Minnesota Scientists Look to Plant a Forest for a New Climate
Jordan Davidson, EcoWatch
Davidson writes: "The landscape of Minnesota is changing as the climate crisis intensifies. Animals and plants that once were only found in the southern part of the state have moved north, suggesting that as the climate changes, Minnesota, by 2100, will start to resemble an environment similar to the one found in Kansas, a few states to the south."

EXCERPT:

"The trees are going downhill fast," Kolka said. "The changes to the plant community are like the canary in the coal mine. Once you start seeing changes to the plant communities, you can expect to see bigger changes up the ecosystem scale."

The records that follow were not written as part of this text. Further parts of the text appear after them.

-- ==== Sys2Proof/Machine/PoolOps.lean ====
section
/-! DEFINITION. Priority pools (R305 to R324): elements and their order, spill segments, inserts and takes, the rounds, and the pool
instructions. -/

namespace Sys2Proof.Machine

/-! Elements -/

/-- A key's place in the order of R307. -/
def keyOrd (kord : Bool) (k : Nat) : Nat :=
  if kord then (if k < 2 ^ 31 then k + 2 ^ 31 else 2 ^ 32 - 1 - k) else k

/-- The element order (R307): key, then tile, then count. -/
def Elem.lt (kord : Bool) (a b : Elem) : Bool :=
  decide (keyOrd kord a.key < keyOrd kord b.key) ||
    (keyOrd kord a.key == keyOrd kord b.key && (decide (a.tile < b.tile) || (a.tile == b.tile && decide (a.count < b.count))))

def Elem.le (kord : Bool) (a b : Elem) : Bool := !Elem.lt kord b a

/-- The same element: key and tag. -/
def Elem.same (a b : Elem) : Bool := a.key == b.key && a.tile == b.tile && a.count == b.count

def insElem (kord : Bool) (x : Elem) : List Elem → List Elem
  | [] => [x]
  | y :: ys => if Elem.lt kord x y then x :: y :: ys else y :: insElem kord x ys

/-- Elements in ascending order. -/
def sortElems (kord : Bool) (xs : List Elem) : List Elem := xs.foldl (fun acc x => insElem kord x acc) []

/-- The least element. -/
def leastElem (kord : Bool) (xs : List Elem) : Option Elem := (sortElems kord xs).head?

/-- The greatest element. -/
def mostElem (kord : Bool) (xs : List Elem) : Option Elem := (sortElems kord xs).getLast?

/-- The number of a pool in the state: a launch's handle (R305). -/
def poolNo (lid handle : Nat) : Nat := 256 * lid + handle

def State.setPool (s : State) (pid : Nat) (p : Pool) : State := { s with pools := Map.put s.pools pid p }

def Pool.shard (p : Pool) (t : Nat) : Shard := p.shards.getD t ⟨[], 0, 0, false, 0⟩
def Pool.setShard (p : Pool) (t : Nat) (x : Shard) : Pool := { p with shards := p.shards.set t x }

/-- At or below the threshold (R311). -/
def Pool.within (p : Pool) (x : Elem) : Bool :=
  match p.theta with
  | none => true
  | some th => Elem.le p.kord x th

/-- An element takes another tag: its window count and its marks go with it (R307, R308, R317). -/
def Pool.retag (p : Pool) (old new : Elem) : Pool :=
  let sw := fun (x : Elem) => if x.same old then { x with tile := new.tile, count := new.count } else x
  { p with window := p.window.map (fun q => (sw q.1, q.2))
           sums := p.sums.map (fun m => { m with urgent := m.urgent.map sw }) }

/-- An element has left: its window count and its mark go (R317). -/
def Pool.forget (p : Pool) (x : Elem) : Pool :=
  { p with window := p.window.filter (fun q => !q.1.same x)
           sums := p.sums.map (fun m => { m with urgent := m.urgent.filter (fun y => !y.same x) }) }

/-! Spill segments (R308) -/

/-- The spill handle of a pool, when it has one. -/
def State.spillHnd (s : State) (p : Pool) : Option (Hnd × Nat) :=
  if p.spill = 0 then none
  else match Map.find? s.launches p.lid with
    | some l => some (l.handle p.spill, l.ctx)
    | none => none

/-- The virtual address of a byte of segment t, and its context (R332). -/
def State.segVa (s : State) (p : Pool) (t off : Nat) : Option (Nat × Nat) :=
  (s.spillHnd p).map (fun q => (q.1.base + t * (q.1.len / 8) + off, q.2))

/-- The physical address of a byte of segment t for an access of the racking engine, when it translates with the right (R332, R337). -/
def State.segAt (s : State) (p : Pool) (t off : Nat) (acc : Acc) : Option Nat :=
  match s.segVa p t off with
  | none => none
  | some (va, ctx) =>
    match s.lookup ⟨none, t, ctx⟩ va with
    | some l => if l.allows acc then some (l.pa + (va - l.va)) else none
    | none => none

/-- The translation of a byte of segment t fills the engine's TLB (R338). -/
def State.segTouch (s : State) (p : Pool) (t off : Nat) : State :=
  match s.segVa p t off with
  | some (va, ctx) => s.touch ⟨none, t, ctx⟩ va
  | none => s

/-- Entries a segment can hold. -/
def State.segCap (s : State) (p : Pool) : Nat :=
  match s.spillHnd p with
  | some (h, _) => (h.len / 8 - 64) / 8
  | none => 0

/-- The number a segment's bytes hold, as the engine reads them. -/
def State.segRead (s : State) (p : Pool) (t off n : Nat) : Nat :=
  ofBytes (tab n (fun i => match s.segAt p t (off + i) .r with
    | some pa => s.ownerByte pa
    | none => 0))

/-- A number's bytes are written to a segment, each through its own page. -/
def State.segWrite (s : State) (p : Pool) (t off n x : Nat) : State :=
  ((toBytes n x).mapIdx (fun i b => (i, b))).foldl (fun s q => match s.segAt p t (off + q.1) .w with
    | some pa => (s.segTouch p t (off + q.1)).store t [(pa, q.2)]
    | none => s) s

/-- The number of entries of segment t. -/
def State.segCount (s : State) (p : Pool) (t : Nat) : Nat := min (s.segRead p t 0 4) (s.segCap p)

/-- The elements of segment t, tagged as R308 gives. -/
def State.segEls (s : State) (p : Pool) (t : Nat) : List Elem :=
  tab (s.segCount p t) (fun i =>
    let w := s.segRead p t (64 + 8 * i) 8
    ⟨w % 2 ^ 32, w / 2 ^ 32, t, 2 ^ 64 + i⟩)

/-- The bytes of segment t that the engine reaches: its count, its entries and one entry more. -/
def State.segSpan (s : State) (p : Pool) (t : Nat) : Nat :=
  (s.spillHnd p).elim 0 (fun q => min (q.1.len / 8) (64 + 8 * (s.segCount p t + 1)))

/-- Segment t cannot be reached yet: a decant has frozen a page of it (R346), or a home does not answer (R308, R385). -/
def State.segHeld (s : State) (p : Pool) (t : Nat) : Bool :=
  (match s.segVa p t 0, s.spillHnd p with
    | some (va, ctx), some (h, _) => s.decants.any (fun d => d.2.frozen && d.2.ctx == ctx && overlap d.2.va d.2.size va (h.len / 8))
    | _, _ => false) ||
  (List.range (s.segSpan p t)).any (fun o => (s.segAt p t o .r).any (fun pa => !s.answers ⟨.glob, pa⟩))

/-- The pages of segment t that the engine reads fill its TLB (R338). -/
def State.segTouchAll (s : State) (p : Pool) (t : Nat) : State :=
  let n := s.segSpan p t
  if n = 0 then s else ((List.range (n / 4096 + 1)).map (fun i => min (4096 * i) (n - 1))).foldl (fun s o => s.segTouch p t o) s

/-- Whether the racking engine can read the count and the entries of segment t, and write them and one entry more (R336, R337). -/
def State.segOk (s : State) (p : Pool) (t : Nat) : Bool :=
  (List.range (s.segSpan p t)).all (fun o => (s.segAt p t o .r).isSome && (s.segAt p t o .w).isSome)

/-- A shard's elements: its region's and its segment's. -/
def State.shardEls (s : State) (p : Pool) (t : Nat) : List Elem := (p.shard t).els ++ s.segEls p t

/-- An element is put at the end of segment t. -/
def State.segPush (s : State) (pid : Nat) (t : Nat) (x : Elem) : State :=
  match Map.find? s.pools pid with
  | none => s
  | some p =>
    let n := s.segCount p t
    let s := s.segWrite p t (64 + 8 * n) 8 (x.key + 2 ^ 32 * x.pay)
    let s := s.segWrite p t 0 4 (n + 1)
    s.setPool pid (p.retag x { x with tile := t, count := 2 ^ 64 + n })

/-- Entry i leaves segment t; the last entry takes its place. -/
def State.segPop (s : State) (pid : Nat) (t i : Nat) : State :=
  match Map.find? s.pools pid with
  | none => s
  | some p =>
    let n := s.segCount p t
    let w := s.segRead p t (64 + 8 * (n - 1)) 8
    let s := if i + 1 = n then s else s.segWrite p t (64 + 8 * i) 8 w
    let s := s.segWrite p t 0 4 (n - 1)
    s.setPool pid (p.retag ⟨w % 2 ^ 32, w / 2 ^ 32, t, 2 ^ 64 + (n - 1)⟩ ⟨w % 2 ^ 32, w / 2 ^ 32, t, 2 ^ 64 + i⟩)

/-! Inserts (R308, R313, R319) -/

/-- Whether region t is full. -/
def Pool.full (p : Pool) (t : Nat) : Bool := decide (64 * p.cap ≤ (p.shard t).els.length)

/-- Whether an insert at shard t would spill. -/
def State.spills (s : State) (p : Pool) (t : Nat) : Bool := p.full t && p.spill != 0 && decide (s.segCount p t < s.segCap p)

/-- An insert at shard t: the state and whether it was performed. -/
def State.insertAt (s : State) (pid t key pay : Nat) : State × Bool :=
  match Map.find? s.pools pid with
  | none => (s, false)
  | some p =>
    let sh := p.shard t
    let x : Elem := ⟨key, pay, t, sh.count⟩
    let sh' : Shard := { sh with count := sh.count + 1, fresh := true }
    let use := fun (y : Elem) (z : Shard) => if p.within y then { z with used := z.used + 1 } else z
    if !p.full t then (s.setPool pid (p.setShard t (use x { sh' with els := x :: sh.els })), true)
    else if !s.spills p t then (s, false)
    else
      let big := (mostElem p.kord (x :: sh.els)).getD x
      if big = x then
        let s := s.setPool pid (p.setShard t (use { x with count := 2 ^ 64 + s.segCount p t } sh'))
        (s.segPush pid t x, true)
      else
        let s := s.setPool pid (p.setShard t (use x { sh' with els := x :: sh.els.filter (fun y => !y.same big) }))
        (s.segPush pid t big, true)

/-- Allowance A of a round (R313). -/
def Pool.allowance (p : Pool) : Nat := (p.rho - 384) / 8

/-- The end of an insert: the mask bit of its lane, and its place in IQ(g) (R319). -/
def State.inserted (s : State) (e : IqEv) (lane kreg : Nat) (ok : Bool) : State :=
  let s := if kreg = 0 then s else s.modGroup e.gid (fun g =>
    g.kPut kreg (if ok then g.kGet kreg &&& ~~~(1#96 <<< lane) else g.kGet kreg ||| (1#96 <<< lane)))
  s.leave e

/-- The insert of an event is performed, or, when it would spill under the host's duty, asked about (R358 duty 4); an event already
posted waits for its reply whatever the mode is then. A spill whose pages do not translate is the fault of the PLINS (R336, R337), and
one whose segment cannot be reached yet waits (R308, R346). The element's 8 bytes go to the tile scratchpad (R291), and the shard's
partner logs the operation (R384). -/
def State.performInsert (s : State) (e : IqEv) (pid lane key pay kreg t : Nat) : Option State :=
  match Map.find? s.pools pid with
  | none => none
  | some p =>
    let segs := p.full t && p.spill != 0
    if s.asked 4 e.id || (segs && s.segHeld p t) then none
    else if segs && !s.segOk p t then some (s.lateFault e causeLease noLane)
    else if s.spills p t && s.assisted 4 && !p.spillOk.contains e.id then
      match Map.find? s.launches p.lid with
      | some l => some (s.post 4 l.ctx false l.tag 0 0 e.id)
      | none => none
    else
      let s := (if segs then s.segTouchAll p t else s).traffic (s.payer e.gid) t ⟨.tpad, 33554432 * t⟩ 8 .die
      let r := (s.setPool pid { p with spillOk := p.spillOk.filter (· ≠ e.id) }).insertAt pid t key pay
      some ((r.1.logTo (t ^^^ 4) t (.pool pid)).inserted e lane kreg r.2)

/-- A PLINS lane's insert (R313, R319, R322): a release at .dev. -/
def State.doInsert (s : State) (id : Nat) : Option State :=
  match s.iq.find? (fun e => e.id == id) with
  | none => none
  | some e =>
    match e.kind with
    | .plins pid lane key pay kreg =>
      match Map.find? s.pools pid, Map.find? s.blocks (e.gid / 32) with
      | some p, some b =>
        let t := b.core / 96
        let first := !s.iq.any (fun x => x.gid == e.gid && x.seq == e.seq && decide (x.id < e.id))
        let excess := p.within ⟨key, pay, t, (p.shard t).count⟩ && decide (p.allowance ≤ (p.shard t).used)
        if !first || !s.performed e.gid e.seq .dev true || !s.tileUp t then none
        else if excess then (if p.held.isSome || p.stopped then none else some (s.setPool pid { p with held := some id }))
        else s.performInsert e pid lane key pay kreg t
      | _, _ => none
    | _ => none

/-- POOL_NOTICE_ACK (R313): every shard has acknowledged, none of them on a tile that is not in RUN (R385). The held insert is
performed, and the shards stay stopped until the early round. -/
def State.doNoticeAck (s : State) (pid : Nat) : Option State :=
  match Map.find? s.pools pid with
  | none => none
  | some p =>
    match p.held with
    | none => none
    | some id =>
      let free := { p with held := none, stopped := true }
      if (List.range 8).any (fun t => !s.tileUp t) then none
      else match s.iq.find? (fun e => e.id == id) with
      | none => some (s.setPool pid free)
      | some e =>
        match e.kind, Map.find? s.blocks (e.gid / 32) with
        | .plins _ lane key pay kreg, some b =>
          let t := b.core / 96
          if s.spills p t && s.assisted 4 && !p.spillOk.contains id then s.performInsert e pid lane key pay kreg t
          else (s.setPool pid free).performInsert e pid lane key pay kreg t
        | _, _ => some (s.setPool pid free)

/-- The reply to a spill event (R358): the insert may spill and goes on as any insert, by R313, or it fails. -/
def State.spillReply (s : State) (id : Nat) (spill : Bool) : State :=
  match s.iq.find? (fun e => e.id == id) with
  | none => s
  | some e =>
    match e.kind with
    | .plins pid lane _ _ kreg =>
      match Map.find? s.pools pid with
      | none => s
      | some p =>
        if spill then s.setPool pid { p with spillOk := id :: p.spillOk }
        else (if p.held = some id then s.setPool pid { p with held := none, stopped := true } else s).inserted e lane kreg false
    | _ => s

One of the bolder parts of the experimental forest is the planting of trees that once would not have been found here, but that are expected to flourish in the future that scientists foresee in Minnesota's North Woods.
"The worst-case scenario is if we don't do something like this, we'll have no forest," said Brian Palik, a longtime ecologist with the Forest Service's Northern Research Station, to The Washington Post. "Our broad objective is to look at ways to keep forests on the landscape. It may be a different forest. I like to say that it may not be your grandfather's forest, but it will be your grandchildren's forest."
"It's not that this is going to happen. It's that it's already happening," he added of the changes that the warming climate is bringing to the North Woods. "The time to act is now."